One of my colleagues at the University of Victoria once divided literary scholars into those who “do theory” and “archive rats.” I am (proudly) the latter. I found the rare illustrations that went into my book in research libraries on three different continents. Working in research libraries is like doing detective work while the clock ticks down on the number of hours you have left in St. Petersburg or London or Illinois. Illinois? Yes, one of the largest Slavic libraries in America is in Urbana-Champaign, a college town outside of Chicago. Its multi-million-dollar collection sits in the middle of corn fields. The library is divided into an east wing and a west wing. The west is air conditioned but the east is not – a not inconsiderable fact when you step through a door from west to east and are hit by sweltering mid-western summer. The floors of the library go up but also deep underground. To save money, the lighting only comes on by motion sensor. Very few things have been as eerie as looking for a book down long, dark, echoing rows deep underground. “East” also has half floors. Going up in the elevator you can choose floor 3 or 3.5, 4, 4.5, 5, or 5.5 (apparently, it’s not just in Being John Malkovich). Luckily, having trained at research libraries and archives in Russia, I am no stranger to strange things. In fact, I thrive on them. Here are some of the discoveries I made in my adventures in research:

Some of the best research discoveries are a matter of serendipity. I had read about the prescriptive “What I Should Read” lists released to help Soviet parents select appropriate titles for their children, but finally saw one for myself when my colleague happened to show the one above, which resided in a small donated collection at his college, at a conference. This delightful poster, put out by the State Publishing House in 1928 (pictured right), became the design for the cover of my book.

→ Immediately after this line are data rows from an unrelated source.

-- ==== Sys2Proof/Laws/Table.lean ====
section
/-! SUPPORT. Laws of the sparse tables: read after write, and the canonical form. -/

namespace Sys2Proof.Laws

open Sys2Proof.Machine

variable {α : Type}

/-- A table whose keys all lie above a bound, rising. -/
def Above (b : Nat) : Table α → Prop
  | [] => True
  | (k, _) :: t => b < k ∧ Above k t

theorem above_mono {b c : Nat} (t : Table α) (hb : c ≤ b) (h : Above b t) : Above c t := by
  cases t with
  | nil => trivial
  | cons e t => exact ⟨Nat.lt_of_le_of_lt hb h.1, h.2⟩

theorem keysRise_cons (k : Nat) (v : α) (t : Table α) : keysRise ((k, v) :: t) = true ↔ Above k t := by
  induction t generalizing k v with
  | nil => simp [keysRise, Above]
  | cons e t ih =>
    obtain ⟨a, u⟩ := e
    simp [keysRise, Above, ih]

theorem above_rise {b : Nat} {t : Table α} (h : Above b t) : keysRise t = true := by
  cases t with
  | nil => rfl
  | cons e t => obtain ⟨a, u⟩ := e; exact (keysRise_cons a u t).mpr h.2

theorem look_above (d : α) {b n : Nat} (t : Table α) (h : Above b t) (hn : n ≤ b) : look d t n = d := by
  induction t generalizing b with
  | nil => rfl
  | cons e t ih =>
    obtain ⟨a, u⟩ := e
    have hb : b < a := h.1
    simp only [look]
    rw [if_neg (by omega)]
    exact ih h.2 (by omega)

theorem above_insert {b n : Nat} (t : Table α) (v : α) (h : Above b t) (hn : b < n) : Above b (Machine.insert t n v) := by
  induction t generalizing b with
  | nil => exact ⟨hn, trivial⟩
  | cons e t ih =>
    obtain ⟨a, u⟩ := e
    simp only [Machine.insert]
    split
    · rename_i he; subst he; exact ⟨hn, h.2⟩
    · split
      · rename_i hlt; exact ⟨hn, hlt, h.2⟩
      · exact ⟨h.1, ih h.2 (by omega)⟩

theorem above_erase {b n : Nat} (t : Table α) (h : Above b t) : Above b (erase t n) := by
  induction t generalizing b with
  | nil => trivial
  | cons e t ih =>
    obtain ⟨a, u⟩ := e
    simp only [erase]
    split
    · exact ih (above_mono t (Nat.le_of_lt h.1) h.2)
    · exact ⟨h.1, ih h.2⟩

theorem insert_rise {t : Table α} {n : Nat} {v : α} (h : keysRise t = true) : keysRise (Machine.insert t n v) = true := by
  cases t with
  | nil => rfl
  | cons e t =>
    obtain ⟨a, u⟩ := e
    have ha := (keysRise_cons a u t).mp h
    simp only [Machine.insert]
    split
    · rename_i he; subst he; exact (keysRise_cons _ _ _).mpr ha
    · split
      · rename_i hlt; exact (keysRise_cons _ _ _).mpr ⟨hlt, ha⟩
      · exact (keysRise_cons _ _ _).mpr (above_insert t v ha (by omega))

theorem erase_rise {t : Table α} {n : Nat} (h : keysRise t = true) : keysRise (erase t n) = true := by
  cases t with
  | nil => rfl
  | cons e t =>
    obtain ⟨a, u⟩ := e
    have ha := (keysRise_cons a u t).mp h
    simp only [erase]
    split
    · exact above_rise (above_erase t ha)
    · exact (keysRise_cons _ _ _).mpr (above_erase t ha)

/-- A read after an insertion. -/
theorem look_insert (d : α) (t : Table α) (n m : Nat) (v : α) :
    look d (Machine.insert t n v) m = if m = n then v else look d t m := by
  induction t with
  | nil => simp [Machine.insert, look]
  | cons e t ih =>
    obtain ⟨a, u⟩ := e
    simp only [Machine.insert]
    split
    · rename_i he; subst he
      simp only [look]
      split <;> simp_all
    · split
      · simp only [look]
      · simp only [look, ih]
        split <;> split <;> simp_all

/-- A read after an erasure. -/
theorem look_erase (d : α) (t : Table α) (n m : Nat) :
    look d (erase t n) m = if m = n then d else look d t m := by
  induction t with
  | nil => simp [erase, look]
  | cons e t ih =>
    obtain ⟨a, u⟩ := e
    simp only [erase]
    split
    · rename_i he; subst he
      simp only [ih, look]
      split <;> simp_all
    · simp only [look, ih]
      split <;> split <;> simp_all

variable [DecidableEq α]

theorem noDefault_cons {d : α} {a : Nat} {u : α} {t : Table α} :
    noDefault d ((a, u) :: t) = true ↔ u ≠ d ∧ noDefault d t = true := by
  simp [noDefault]

theorem noDefault_insert {d : α} {t : Table α} {n : Nat} {v : α} (hv : v ≠ d) (h : noDefault d t = true) :
    noDefault d (Machine.insert t n v) = true := by
  induction t with
  | nil => exact noDefault_cons.mpr ⟨hv, rfl⟩
  | cons e t ih =>
    obtain ⟨a, u⟩ := e
    have hu := noDefault_cons.mp h
    simp only [Machine.insert]
    split
    · exact noDefault_cons.mpr ⟨hv, hu.2⟩
    · split
      · exact noDefault_cons.mpr ⟨hv, h⟩
      · exact noDefault_cons.mpr ⟨hu.1, ih hu.2⟩

theorem noDefault_erase {d : α} {t : Table α} {n : Nat} (h : noDefault d t = true) :
    noDefault d (erase t n) = true := by
  induction t with
  | nil => rfl
  | cons e t ih =>
    obtain ⟨a, u⟩ := e
    have hu := noDefault_cons.mp h
    simp only [erase]
    split
    · exact ih hu.2
    · exact noDefault_cons.mpr ⟨hu.1, ih hu.2⟩

/-- A write keeps the canonical form. -/
theorem canon_put {d : α} {t : Table α} (n : Nat) (v : α) (h : Canon d t = true) : Canon d (put d t n v) = true := by
  simp only [Canon, Bool.and_eq_true] at h ⊢
  simp only [put]
  split
  · exact ⟨erase_rise h.1, noDefault_erase h.2⟩
  · rename_i hv; exact ⟨insert_rise h.1, noDefault_insert hv h.2⟩

/-- Read after write, in any table. -/
theorem look_put (d : α) (t : Table α) (n m : Nat) (v : α) :
    look d (put d t n v) m = if m = n then v else look d t m := by
  simp only [put]
  split
  · rename_i hv; rw [look_erase d t n m, hv]
  · exact look_insert d t n m v

/-- A read at another key, whatever the defaults. -/
theorem look_put_other {d e : α} (t : Table α) {n m : Nat} (v : α) (h : m ≠ n) :
    look e (put d t n v) m = look e t m := by
  simp only [put]
  split
  · rw [look_erase, if_neg h]
  · rw [look_insert, if_neg h]

omit [DecidableEq α] in
theorem above_filter {b : Nat} (f : Nat × α → Bool) (t : Table α) (h : Above b t) : Above b (t.filter f) := by
  induction t generalizing b with
  | nil => trivial
  | cons e t ih =>
    obtain ⟨a, u⟩ := e
    simp only [List.filter_cons]
    split
    · exact ⟨h.1, ih h.2⟩
    · exact ih (above_mono t (Nat.le_of_lt h.1) h.2)

/-- Leaving entries out keeps the canonical form. -/
theorem canon_filter {d : α} {t : Table α} (f : Nat × α → Bool) (h : Canon d t = true) :
    Canon d (t.filter f) = true := by
  simp only [Canon, Bool.and_eq_true] at h ⊢
  constructor
  · cases t with
    | nil => rfl
    | cons e t =>
      obtain ⟨a, u⟩ := e
      have ha := (keysRise_cons a u t).mp h.1
      simp only [List.filter_cons]
      split
      · exact (keysRise_cons _ _ _).mpr (above_filter f t ha)
      · exact above_rise (above_filter f t ha)
  · simp only [noDefault, List.all_eq_true, List.mem_filter] at h ⊢
    exact fun e he => h.2 e he.1

/-- A canonical table is fixed by what it reads: equal contents are equal data. -/
theorem canon_ext {d : α} {t u : Table α} (ht : Canon d t = true) (hu : Canon d u = true)
    (h : ∀ n, look d t n = look d u n) : t = u := by
  simp only [Canon, Bool.and_eq_true] at ht hu
  induction t generalizing u with
  | nil =>
    clear ht
    cases u with
    | nil => rfl
    | cons e u =>
      obtain ⟨a, v⟩ := e
      have := h a
      simp only [look, if_pos] at this
      simp [noDefault, ← this] at hu
  | cons e t ih =>
    obtain ⟨a, v⟩ := e
    have hta := (keysRise_cons a v t).mp ht.1
    have hv : v ≠ d ∧ noDefault d t = true := by simpa [noDefault] using ht.2
    cases u with
    | nil =>
      have := h a
      simp only [look, if_pos] at this
      exact absurd this hv.1
    | cons e' u =>
      obtain ⟨b, w⟩ := e'
      have hub := (keysRise_cons b w u).mp hu.1
      have hw : w ≠ d ∧ noDefault d u = true := by simpa [noDefault] using hu.2
      have ha := h a
      have hb := h b
      simp only [look, if_pos] at ha hb
      have hab : a = b := by
        rcases Nat.lt_trichotomy a b with hlt | he | hgt
        · rw [if_neg (by omega), look_above d u hub (by omega)] at ha
          exact absurd ha hv.1
        · exact he
        · rw [if_neg (by omega), look_above d t hta (by omega)] at hb
          exact absurd hb.symm hw.1
      subst hab
      simp only [if_pos] at ha
      subst ha
      congr 1
      refine ih (fun n => ?_) ⟨above_rise hta, hv.2⟩ ⟨above_rise hub, hw.2⟩
      have hn := h n
      simp only [look] at hn
      by_cases hna : n ≤ a
      · rw [look_above d t hta hna, look_above d u hub hna]
      · rwa [if_neg (by omega), if_neg (by omega)] at hn

end Sys2Proof.Laws
end

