theorem State.setPc_ev {σ₀ s : State} (hev : Evolves σ₀ s) (r : Run) (v : BitVec 44) :
    Evolves σ₀ (State.setPc s r v) := by
  unfold State.setPc
  repeat' (first | with_reducible assumption | with_reducible apply State.setRegs_ev)

theorem State.fillBlocked_ev {σ₀ s : State} (hev : Evolves σ₀ s) (scn : Nat) :
    Evolves σ₀ (State.fillBlocked s scn) := by
  unfold State.fillBlocked
  repeat' (first | with_reducible assumption | with_reducible apply State.setCtx_ev | with_reducible apply State.event_ev | with_reducible refine ev_ite.mpr ⟨fun _ => ?_, fun _ => ?_⟩ | with_reducible refine ev_ite3.mpr ⟨fun _ => ?_, fun _ => ?_⟩ | simp only [↓ev_mk, evk_eta])

theorem State.demand_ev {σ₀ s : State} (hev : Evolves σ₀ s) (scn : Nat) :
    Evolves σ₀ (State.demand s scn) := by
  unfold State.demand
  repeat' (first | with_reducible assumption | with_reducible apply State.fillBlocked_ev | with_reducible refine ev_ite.mpr ⟨fun _ => ?_, fun _ => ?_⟩ | with_reducible refine ev_ite3.mpr ⟨fun _ => ?_, fun _ => ?_⟩)

theorem State.raiseVt_ev {σ₀ s : State} (hev : Evolves σ₀ s) (p : Nat) (level : Nat) (h : Nat) :
    Evolves σ₀ (State.raiseVt s p level h) := by
  unfold State.raiseVt
  repeat' (first | with_reducible assumption | with_reducible apply State.setCore_ev | with_reducible refine ev_ite3.mpr ⟨fun _ => ?_, fun _ => ?_⟩ | split | dsimp -iota only)

theorem State.writeControl_ev {σ₀ s : State} (hev : Evolves σ₀ s) (scn : Nat) :
    Evolves σ₀ (State.writeControl s scn) := by
  unfold State.writeControl
  repeat' (first | with_reducible assumption | with_reducible apply State.agentStore_ev)

theorem State.makeReady_ev {σ₀ s : State} (hev : Evolves σ₀ s) (scn : Nat) :
    Evolves σ₀ (State.makeReady s scn) := by
  unfold State.makeReady
  repeat' (first | with_reducible assumption | with_reducible apply State.setCtx_ev | with_reducible apply State.writeControl_ev | with_reducible apply State.demand_ev | with_reducible apply State.raiseVt_ev | with_reducible refine ev_ite.mpr ⟨fun _ => ?_, fun _ => ?_⟩ | with_reducible refine ev_ite3.mpr ⟨fun _ => ?_, fun _ => ?_⟩)

theorem State.chargeVt_ev {σ₀ s : State} (hev : Evolves σ₀ s) (p : Nat) (level : Nat) (h : Nat) :
    Evolves σ₀ (State.chargeVt s p level h) := by
  unfold State.chargeVt
  repeat' (first | with_reducible assumption | with_reducible apply State.setCore_ev | with_reducible refine ev_ite.mpr ⟨fun _ => ?_, fun _ => ?_⟩ | with_reducible refine ev_ite3.mpr ⟨fun _ => ?_, fun _ => ?_⟩ | with_reducible apply State.freeNat_ev)

theorem State.leaveCore_ev {σ₀ s : State} (hev : Evolves σ₀ s) (p : Nat) :
    Evolves σ₀ (State.leaveCore s p) := by
  unfold State.leaveCore
  repeat' (first | with_reducible assumption | with_reducible apply State.chargeVt_ev | with_reducible apply State.setCore_ev | split | simp only [↓ev_mk, evk_eta])

theorem State.haltSlot_ev {σ₀ s : State} (hev : Evolves σ₀ s) (p : Nat) (hall : Nat) (scn : Nat) (reason : Nat) :
    Evolves σ₀ (State.haltSlot s p hall scn reason) := by
  unfold State.haltSlot
  repeat' (first | with_reducible assumption | with_reducible apply State.setCore_ev | with_reducible apply State.note_ev)

theorem State.coreFails_ev {σ₀ s : State} (hev : Evolves σ₀ s) (p : Nat) :
    Evolves σ₀ (State.coreFails s p) := by
  unfold State.coreFails
  repeat' (first | with_reducible assumption | with_reducible apply State.haltSlot_ev | with_reducible refine ev_ite3.mpr ⟨fun _ => ?_, fun _ => ?_⟩ | split)

theorem State.alertMask_ev {σ₀ s : State} (hev : Evolves σ₀ s) (scn : Nat) :
    Evolves σ₀ (State.alertMask s scn).2 := by
  unfold State.alertMask
  repeat' (first | with_reducible assumption | (split <;> (try dsimp -iota only) <;> try (rename_i hq; obtain ⟨hq1, hq2⟩ := Prod.ext_iff.mp hq; dsimp only at hq2; subst hq2)) | dsimp -iota only | with_reducible apply State.agentLoad_ev)

theorem State.dropSpec_ev {σ₀ s : State} (hev : Evolves σ₀ s) (i : Nat) (reason : Nat) :
    Evolves σ₀ (State.dropSpec s i reason) := by
  unfold State.dropSpec
  repeat' (first | with_reducible assumption | with_reducible apply State.setReg_ev | with_reducible apply State.setGal_ev)

theorem State.noteDiscard_ev {σ₀ s : State} (hev : Evolves σ₀ s) (g : GalRec) (i : Nat) (reason : Nat) :
    Evolves σ₀ (State.noteDiscard s g i reason) := by
  unfold State.noteDiscard
  repeat' (first | with_reducible assumption | with_reducible apply State.note_ev | with_reducible apply State.event_ev | with_reducible refine ev_ite.mpr ⟨fun _ => ?_, fun _ => ?_⟩ | with_reducible refine ev_ite3.mpr ⟨fun _ => ?_, fun _ => ?_⟩)

theorem State.restoreSpec_ev {σ₀ s : State} (hev : Evolves σ₀ s) (i : Nat) (reason : Nat) :
    Evolves σ₀ (State.restoreSpec s i reason) := by
  unfold State.restoreSpec
  repeat' (first | with_reducible assumption | with_reducible apply State.dropSpec_ev | with_reducible apply State.setSlot_ev | with_reducible apply State.setCtx_ev | with_reducible apply State.noteDiscard_ev)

I found this illustrated version of Anna Karenina (pictured below left), by far the most sexualized I had ever seen, in the British Library. The illustrations were done by Nikolai Piskarev in 1933, during the Stalin era, but you’ll notice that it’s in English. This was a luxury edition done for the Foreign Languages Publishing House.

Isn’t it Terribly Ideological?

This is the title page of a poem (pictured below right) by Vladimir Mayakovsky called “Let Us Take the New Rifles.”  The poem was written in 1927 but was revived in illustrated versions for children during World War II and after. This one was created by a foremost wartime children’s illustrator, Alexei Pakhomov, in 1959. Studying illustrations like these helped me to conceptualize my argument that the childhood reading of the generation that went to the front was revived for their children in the 1940s and 50s in an express attempt to tie the sacrifices of the revolution to the victory in war. This kind of inter-generational reading is something that I explore in Part Three of my book.

The most common question I get asked about children’s literature under Lenin and Stalin is: wasn’t it just propaganda? Well, yes and no. Yes, because for most of the period from 1917–1953 (that is, from the October Revolution to the death of Stalin), the state controlled all publishing and the state had a special interest in educating children with socialist values. But no, because calling something propaganda sometimes assumes that it is flat, uni-dimensional, straight-faced, and tedious – and this children’s literature is colourful, funny, inventive, touching, and witty. And the illustrations are beautiful. Russia’s top artists worked in children’s book art, creating things that had never been seen before, or re-doing the illustrations to classics and fairy tales from the past but making them speak to the cultural ideals of the day. This is where illustrations did the fascinating work of creating new associations and meanings while the words themselves remained fixed. That story of the pictures on the page is the story I tell in my book.